Don't be in denial. I don't understand how you can do poor in almost every category and average in two, yet be good at anatomy, physiology, and pathophysiology. You aren't just messing up one one or two categories. You didn't barely fail. You failed by a lot. I think it is very likely that you are not good at what you say you are. What if you are so bad at it that you don't realize it? You thought you were good at it so you didn't waste your time studying it or you just glossed over it, but it turns you are bad at it.


----------



## Dutchieee (Aug 21, 2015)

Aprz said:


> Don't be in denial. I don't understand how you can do poor in almost every category and average in two, yet be good at anatomy, physiology, and pathophysiology. You aren't just messing up one one or two categories. You didn't barely fail. You failed by a lot. I think it is very likely that you are not good at what you say you are. What if you are so bad at it that you don't realize it? You thought you were good at it so you didn't waste your time studying it or you just glossed over it, but it turns you are bad at it.

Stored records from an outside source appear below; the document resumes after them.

-- ==== Sys2Proof/Machine/ConfigRead.lean ====
section
/-!
DEFINITION. The configuration space as a master reads it (15 R401; 16 R437, R440, R449): each word put together from what it shows. A read changes
nothing, and no event of the package makes one. R437 lets any master read.
-/
namespace Sys2Proof.Machine

/-- MGMTOWN (Table 16.1). -/
def mgmtown (s : State) : Nat := s.mgmt.owner % 4 + s.mgmt.offer % 4 * 4 + s.mgmt.denied % 2 ^ 16 * 2 ^ 16

/-- FCCFG (Table 15.11). -/
def fccfg (s : State) : Nat :=
  let f := s.frame
  bit f.master + bit f.lock * 2 + bit f.holdover * 4 + f.tier % 16 * 2 ^ 8 + f.steps % 2 ^ 16 * 2 ^ 16

/-- ATTCTL (Table 16.10). -/
def attctl (s : State) : Nat := bit s.mgmt.attBusy * 2 + bit s.mgmt.exhausted * 4 + bit s.mgmt.attErr * 8

/-- STAYPORTp (Table 15.9). -/
def stayport (s : State) (p : Nat) : Nat :=
  let x := portOf s p
  bit x.en + x.st % 4 * 2 + x.lanes % 16 * 2 ^ 8

/-- Word w of OUTCFGo (Table 15.12), FREEZE in its place. -/
def outcfg (s : State) (o w : Nat) : Nat :=
  let x := s.output o
  match w with
  | 0 => x.w0 + bit x.frozen.isSome * 2 ^ 52
  | 1 => x.w1
  | 2 => x.w2
  | _ => 0

/-- A word of the package block. An offset that names none reads 0, and KEYDATA and FENCE read as they were written (DESIGN CHOICE,
notes/assumptions/114.md). -/
def readPkgWord (s : State) (off : Nat) : Nat :=
  let m := s.mgmt
  if off = 0x0 then s.fabnum % 64
  else if off = 0x8 then fccfg s
  else if off = 0x10 then mgmtown s
  else if off = 0x18 then health s
  else if off = 0x20 then resources s
  else if off = 0x28 then bit m.draining
  else if off = 0x30 then m.pwrcap
  else if off = 0x48 then m.fence
  else if off = 0x50 then m.keycmd
  else if 0x58 ≤ off && off ≤ 0x98 then (m.keydata.getD ((off - 0x58) / 8) 0).toNat
  else if off = 0xA0 then m.rasbase
  else if 0xB0 ≤ off && off < 0xE0 then (m.nonce.getD ((off - 0xB0) / 8) 0).toNat
  else if off = 0xE0 then m.attdest
  else if off = 0xE8 then attctl s
  else if 0x100 ≤ off && off < 0x190 then stayport s ((off - 0x100) / 8)
  else if 0x200 ≤ off && off < 0x400 then (m.destmap.find ((off - 0x200) / 8)).getD 0
  else if 0x400 ≤ off && off < 0x600 then outcfg s ((off - 0x400) / 32) (off % 32 / 8)
  else 0

/-- WAYSTAT of a slice (R408). -/
def waystat (s : State) (p : Nat) : Nat := sliceDisabled s p % 2 ^ 12 + sliceScratch s p % 2 ^ 12 * 2 ^ 16

/-- A word of a die's block. -/
def readDieWord (s : State) (d off : Nat) : Nat :=
  if off < 0x280 then
    let (x, y) := routerXY d (off / 8 % 8) (off / 8 / 8)
    (s.routes.find (24 * y + x)).getD 0
  else if off = 0x300 then (s.die d).slicecfg
  else if off = 0x308 then (s.die d).memcfg
  else if off = 0x310 then (s.die d).dirpol
  else if 0x318 ≤ off && off < 0x318 + 8 * 48 then waystat s (48 * d + (off - 0x318) / 8)
  else 0

/-- The doubleword that a read of the configuration space returns: of the package block, or of a die's. -/
def configRead (s : State) (die : Option Nat) (off : Nat) : Word :=
  if off % 8 != 0 then 0
  else match die with
    | some d => word (readDieWord s d off)
    | none => word (readPkgWord s off)

end Sys2Proof.Machine
end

I studied over everything. Even what i considered myself to be efficient at. (wasn't a whole lot) There was no denial. I realize where i stand now. Im not implying a sense of superiority. But rest assure. I busted my chops and im not stopping now. So lets stop beating at a dead horse shall we? 

And @Gurby i did ALL the chapters on JB. I retook them repeatedly. Marked down the chapters i got anything lower than a 75% on and evaluated them. I listen to each audio chapter and evaluate each answer right or wrong for further understanding. Im going to keep at it. But im glad i found this website to further enhance my understanding and studies. 15 days is too little for a retake. I need more time in the books than what i expected. My biggestco ncern now is to find more resources to study and practice off of.


----------



## Gurby (Aug 21, 2015)

Dutchieee said:


> And @Gurby i did ALL the chapters on JB. I retook them repeatedly. Marked down the chapters i got anything lower than a 75% on and evaluated them. I listen to each audio chapter and evaluate each answer right or wrong for further understanding. Im going to keep at it. But im glad i found this website to further enhance my understanding and studies. 15 days is too little for a retake. I need more time in the books than what i expected. My biggestco ncern now is to find more resources to study and practice off of.



So you did the chapters/presentations... But did you do the practice exam questions at "Navigate TestPrep"?  The one with 599 total questions?  I think that's the most important thing to work on, and it kind of sounds like you aren't aware that it exists.


----------



## Dutchieee (Aug 21, 2015)

Gurby said:


> So you did the chapters/presentations... But did you do the practice exam questions at "Navigate TestPrep"?  The one with 599 total questions?  I think that's the most important thing to work on, and it kind of sounds like you aren't aware that it exists.




To be very honest this is the first time ive heard of it. So no.


----------



## Dutchieee (Aug 21, 2015)

Gurby said:


> So you did the chapters/presentations... But did you do the practice exam questions at "Navigate TestPrep"?  The one with 599 total questions?  I think that's the most important thing to work on, and it kind of sounds like you aren't aware that it exists.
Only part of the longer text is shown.